SOLRSIMILAR allows to return a list of similar topics given the current one.

Parameter Description Default
"..." query string referencing the document(s) to return similar ones for id:System.SolrPlugin
like list of fields used to compute similarity category, tag
fields list of fields and their boost value to be included in result items web, topic, title, score
filter restricts results to those matching this filter type:topic
include switches on/off inclusion of the matched document found in the query parameter off
limit maximum number of results to return 100
boost    
mintermfrequency    
mindocumentfrequency    
mindwordlength    
maxdwordlength    

Error parsing solr response

SOLRSCRIPTURL

returns a link to a SolrSearch with the given parameters pre-set.

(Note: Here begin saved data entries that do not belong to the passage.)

/-- The vector conversion, mask and movement words, major 0x6 (R54). -/
def decodeVectorMove (n : Nat) : Except Reject Instr :=
  match n / 8388608 % 8 with
  | 0 =>
    if n / 16 % 2 = 0 then accept (.vcvt (fld n 26 1) (fld n 19 4) (fld n 14 5) (fld n 9 5) (fld n 5 4) (fld n 1 3) (fld n 0 1)) else .error .reservedField
  | 1 =>
    match n / 524288 % 16 with
    | 0 =>
      if n % 2 = 0 then accept (.vmxq (fld n 26 1) (fld n 14 5) (fld n 9 5) (fld n 4 5) (fld n 1 3)) else .error .reservedField
    | 1 =>
      if n % 2 = 0 then accept (.vmxd (fld n 26 1) (fld n 14 5) (fld n 9 5) (fld n 4 5) (fld n 1 3)) else .error .reservedField
    | 8 =>
      if n / 16 % 32 = 0 then accept (.vrcpeF32 (fld n 26 1) (fld n 14 5) (fld n 9 5) (fld n 1 3) (fld n 0 1)) else .error .reservedField
    | 9 =>
      if n / 16 % 32 = 0 then accept (.vrsqeF32 (fld n 26 1) (fld n 14 5) (fld n 9 5) (fld n 1 3) (fld n 0 1)) else .error .reservedField
    | 10 =>
      if n / 16 % 32 = 0 then accept (.vfexpF32 (fld n 26 1) (fld n 14 5) (fld n 9 5) (fld n 1 3) (fld n 0 1)) else .error .reservedField
    | 11 =>
      accept (.vscalebF32 (fld n 26 1) (fld n 14 5) (fld n 9 5) (fld n 4 5) (fld n 1 3) (fld n 0 1))
    | 12 =>
      if n / 16 % 32 = 0 then accept (.vgetexpF32 (fld n 26 1) (fld n 14 5) (fld n 9 5) (fld n 1 3) (fld n 0 1)) else .error .reservedField
    | 13 =>
      match n / 16 % 32 with
      | 0 =>
        accept (.vrndiF32 (fld n 26 1) (fld n 14 5) (fld n 9 5) (fld n 1 3) (fld n 0 1))
      | 1 =>
        accept (.vrndiIF32 (fld n 26 1) (fld n 14 5) (fld n 9 5) (fld n 1 3) (fld n 0 1))
      | _ => .error .reservedField
    | 14 =>
      if n / 16 % 32 = 0 then accept (.vclassF32 (fld n 26 1) (fld n 14 5) (fld n 9 5) (fld n 1 3) (fld n 0 1)) else .error .reservedField
    | _ => .error .reservedOp
  | 2 =>
    match n / 524288 % 16 with
    | 0 =>
      if n / 16 % 32 = 0 then accept (.vrcpeF64 (fld n 26 1) (fld n 14 5) (fld n 9 5) (fld n 1 3) (fld n 0 1)) else .error .reservedField
    | 1 =>
      if n / 16 % 32 = 0 then accept (.vrsqeF64 (fld n 26 1) (fld n 14 5) (fld n 9 5) (fld n 1 3) (fld n 0 1)) else .error .reservedField
    | 2 =>
      if n / 16 % 32 = 0 then accept (.vfexpF64 (fld n 26 1) (fld n 14 5) (fld n 9 5) (fld n 1 3) (fld n 0 1)) else .error .reservedField
    | 3 =>
      accept (.vscalebF64 (fld n 26 1) (fld n 14 5) (fld n 9 5) (fld n 4 5) (fld n 1 3) (fld n 0 1))
    | 4 =>
      if n / 16 % 32 = 0 then accept (.vgetexpF64 (fld n 26 1) (fld n 14 5) (fld n 9 5) (fld n 1 3) (fld n 0 1)) else .error .reservedField
    | 5 =>
      match n / 16 % 32 with
      | 0 =>
        accept (.vrndiF64 (fld n 26 1) (fld n 14 5) (fld n 9 5) (fld n 1 3) (fld n 0 1))
      | 1 =>
        accept (.vrndiIF64 (fld n 26 1) (fld n 14 5) (fld n 9 5) (fld n 1 3) (fld n 0 1))
      | _ => .error .reservedField
    | 6 =>
      if n / 16 % 32 = 0 then accept (.vclassF64 (fld n 26 1) (fld n 14 5) (fld n 9 5) (fld n 1 3) (fld n 0 1)) else .error .reservedField
    | 8 =>
      if n % 2 = 0 then accept (.vsel (fld n 26 1) (fld n 14 5) (fld n 9 5) (fld n 4 5) (fld n 1 3)) else .error .reservedField
    | 9 =>
      if n / 16 % 32 = 0 then accept (.vmov (fld n 26 1) (fld n 14 5) (fld n 9 5) (fld n 1 3) (fld n 0 1)) else .error .reservedField
    | 10 =>
      if n / 16 % 32 = 0 then accept (.vxmov (fld n 26 1) (fld n 14 5) (fld n 9 5) (fld n 1 3) (fld n 0 1)) else .error .reservedField
    | 11 =>
      if n / 64 % 8 = 0 then accept (.vbcast (fld n 26 1) (fld n 14 5) (fld n 9 5) (fld n 4 2) (fld n 1 3) (fld n 0 1)) else .error .reservedField
    | 12 =>
      accept (.vext (fld n 26 1) (fld n 14 5) (fld n 9 5) (fld n 4 5) (fld n 3 1) (fld n 1 2) (fld n 0 1))
    | 13 =>
      if n % 2 = 0 then accept (.vins (fld n 26 1) (fld n 14 5) (fld n 9 5) (fld n 4 5) (fld n 3 1) (fld n 1 2)) else .error .reservedField
    | 14 =>
      accept (.vperm (fld n 26 1) (fld n 14 5) (fld n 9 5) (fld n 4 5) (fld n 1 3) (fld n 0 1))
    | 15 =>
      accept (.vshuf (fld n 26 1) (fld n 14 5) (fld n 9 5) (fld n 4 5) (fld n 1 3) (fld n 0 1))
    | _ => .error .reservedOp
  | 3 =>
    match n / 524288 % 16 with
    | 0 =>
      if n % 2 = 0 then accept (.vredAddF32 (fld n 26 1) (fld n 14 5) (fld n 9 5) (fld n 4 5) (fld n 1 3)) else .error .reservedField
    | 1 =>
      if n % 2 = 0 then accept (.vredAddF64 (fld n 26 1) (fld n 14 5) (fld n 9 5) (fld n 4 5) (fld n 1 3)) else .error .reservedField
    | 2 =>
      if n % 2 = 0 then accept (.vredMinF32 (fld n 26 1) (fld n 14 5) (fld n 9 5) (fld n 4 5) (fld n 1 3)) else .error .reservedField
    | 3 =>
      if n % 2 = 0 then accept (.vredMaxF32 (fld n 26 1) (fld n 14 5) (fld n 9 5) (fld n 4 5) (fld n 1 3)) else .error .reservedField
    | 4 =>
      if n % 2 = 0 then accept (.vredAddI32 (fld n 26 1) (fld n 14 5) (fld n 9 5) (fld n 4 5) (fld n 1 3)) else .error .reservedField
    | 5 =>
      if n % 2 = 0 then accept (.vredAddI64 (fld n 26 1) (fld n 14 5) (fld n 9 5) (fld n 4 5) (fld n 1 3)) else .error .reservedField
    | 6 =>
      if n % 2 = 0 then accept (.vredMinI32 (fld n 26 1) (fld n 14 5) (fld n 9 5) (fld n 4 5) (fld n 1 3)) else .error .reservedField
    | 7 =>
      if n % 2 = 0 then accept (.vredMaxI32 (fld n 26 1) (fld n 14 5) (fld n 9 5) (fld n 4 5) (fld n 1 3)) else .error .reservedField
    | 8 =>
      if n / 131072 % 4 = 0 ∧ n / 4096 % 4 = 0 ∧ n / 128 % 4 = 0 ∧ n % 16 = 0 then accept (.kand (fld n 26 1) (fld n 14 3) (fld n 9 3) (fld n 4 3)) else .error .reservedField
    | 9 =>
      if n / 131072 % 4 = 0 ∧ n / 4096 % 4 = 0 ∧ n / 128 % 4 = 0 ∧ n % 16 = 0 then accept (.kor (fld n 26 1) (fld n 14 3) (fld n 9 3) (fld n 4 3)) else .error .reservedField
    | 10 =>
      if n / 131072 % 4 = 0 ∧ n / 4096 % 4 = 0 ∧ n / 128 % 4 = 0 ∧ n % 16 = 0 then accept (.kxor (fld n 26 1) (fld n 14 3) (fld n 9 3) (fld n 4 3)) else .error .reservedField
    | 11 =>
      if n / 131072 % 4 = 0 ∧ n / 4096 % 4 = 0 ∧ n % 512 = 0 then accept (.knot (fld n 26 1) (fld n 14 3) (fld n 9 3)) else .error .reservedField
    | 12 =>
      match n % 512 with
      | 0 =>
        if n / 131072 % 4 = 0 ∧ n / 4096 % 4 = 0 then accept (.kmov (fld n 26 1) (fld n 14 3) (fld n 9 3)) else .error .reservedField
      | 16 =>
        if n / 131072 % 4 = 0 then accept (.kmovFromS (fld n 26 1) (fld n 14 3) (fld n 9 5)) else .error .reservedField
      | 32 =>
        if n / 4096 % 4 = 0 then accept (.kmovToS (fld n 26 1) (fld n 14 5) (fld n 9 3)) else .error .reservedField
      | _ => .error .reservedField
    | 13 =>
      if n / 4096 % 4 = 0 ∧ n % 512 = 0 then accept (.kpop (fld n 26 1) (fld n 14 5) (fld n 9 3)) else .error .reservedField
    | 14 =>
      if n / 131072 % 4 = 0 ∧ n / 4096 % 4 = 0 ∧ n / 64 % 8 = 0 ∧ n % 16 = 0 then accept (.kuni (fld n 26 1) (fld n 14 3) (fld n 9 3) (fld n 4 2)) else .error .reservedField
    | _ => .error .reservedOp
  | _ => .error .reservedOp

Parameter Description Default
"..." or search search string to render a link for  
id get a link to the search defined by SOLRSEARCH  
topic name of the search topic to jump to WebSearch
union a list of fields whose values can be selected in a union (using an "or" operator)  
multivalued a list of fields that may be searched by multiple values  
start    
sort    
<field_name> any field defined in in solr's schema.xml  


---+++ Rest inteface

---++++ search

---++++ terms

---++++ similar

---++++ autocomplete

---+++ Commandline tools

---++++ solrstart

---++++ solrindex

---++++ solrdelete

---+++ Perl interface

---++++ registerIndexTopicHandler()

---++++ registerIndexAttachmentHandler()

Solr indexing schema

SolrPlugin comes with a custom schema to index general Foswiki data as defined in the <solr-home-dir>conf/schema.xml file. It offers support for generic DataForm values, so adding any new DataForm definition will allow to use those formfields for faceting directly without changing configurations or having to reindex the content.

The process of indexing content is configured on the Foswiki side which will crawl all webs, topics and their attachments thus creating lucene documents which are then sent over to the solr server. A lucene document is made up of fields of a certain type which defines the way the document should be processed by the solr server. This is configured in the schema.xml file.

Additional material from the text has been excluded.